About this exercise:
Give back only the lines in the records below from the one with "def execTrapRet (s" to the one with "assumption 34) -/", both inclusive, word for word.

------------------------------------------------

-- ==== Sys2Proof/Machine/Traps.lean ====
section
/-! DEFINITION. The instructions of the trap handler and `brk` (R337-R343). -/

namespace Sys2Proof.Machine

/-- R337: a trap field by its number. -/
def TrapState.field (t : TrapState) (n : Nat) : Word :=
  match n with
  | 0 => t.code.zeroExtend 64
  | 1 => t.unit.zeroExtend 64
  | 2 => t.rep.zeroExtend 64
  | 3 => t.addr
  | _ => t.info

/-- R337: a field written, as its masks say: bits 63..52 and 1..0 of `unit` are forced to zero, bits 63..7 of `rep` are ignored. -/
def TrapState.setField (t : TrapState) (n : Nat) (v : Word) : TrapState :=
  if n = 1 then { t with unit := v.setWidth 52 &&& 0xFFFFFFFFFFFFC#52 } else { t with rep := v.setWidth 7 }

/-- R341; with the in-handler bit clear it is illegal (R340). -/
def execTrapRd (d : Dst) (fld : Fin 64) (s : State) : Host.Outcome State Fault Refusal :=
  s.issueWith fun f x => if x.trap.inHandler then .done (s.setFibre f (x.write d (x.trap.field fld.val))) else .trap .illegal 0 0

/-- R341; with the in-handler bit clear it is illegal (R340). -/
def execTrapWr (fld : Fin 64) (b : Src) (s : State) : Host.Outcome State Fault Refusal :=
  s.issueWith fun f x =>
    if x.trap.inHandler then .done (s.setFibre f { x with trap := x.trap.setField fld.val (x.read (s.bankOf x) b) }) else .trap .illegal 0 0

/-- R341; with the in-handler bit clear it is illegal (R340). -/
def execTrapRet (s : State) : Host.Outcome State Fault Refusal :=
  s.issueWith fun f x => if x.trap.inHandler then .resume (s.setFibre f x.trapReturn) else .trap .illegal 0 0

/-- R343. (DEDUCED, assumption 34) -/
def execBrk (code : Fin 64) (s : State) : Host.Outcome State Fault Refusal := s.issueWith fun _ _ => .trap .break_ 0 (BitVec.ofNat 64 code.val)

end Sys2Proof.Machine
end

------------------------------------------------

Answer to this problem:
def execTrapRet (s : State) : Host.Outcome State Fault Refusal :=
  s.issueWith fun f x => if x.trap.inHandler then .resume (s.setFibre f x.trapReturn) else .trap .illegal 0 0

/-- R343. (DEDUCED, assumption 34) -/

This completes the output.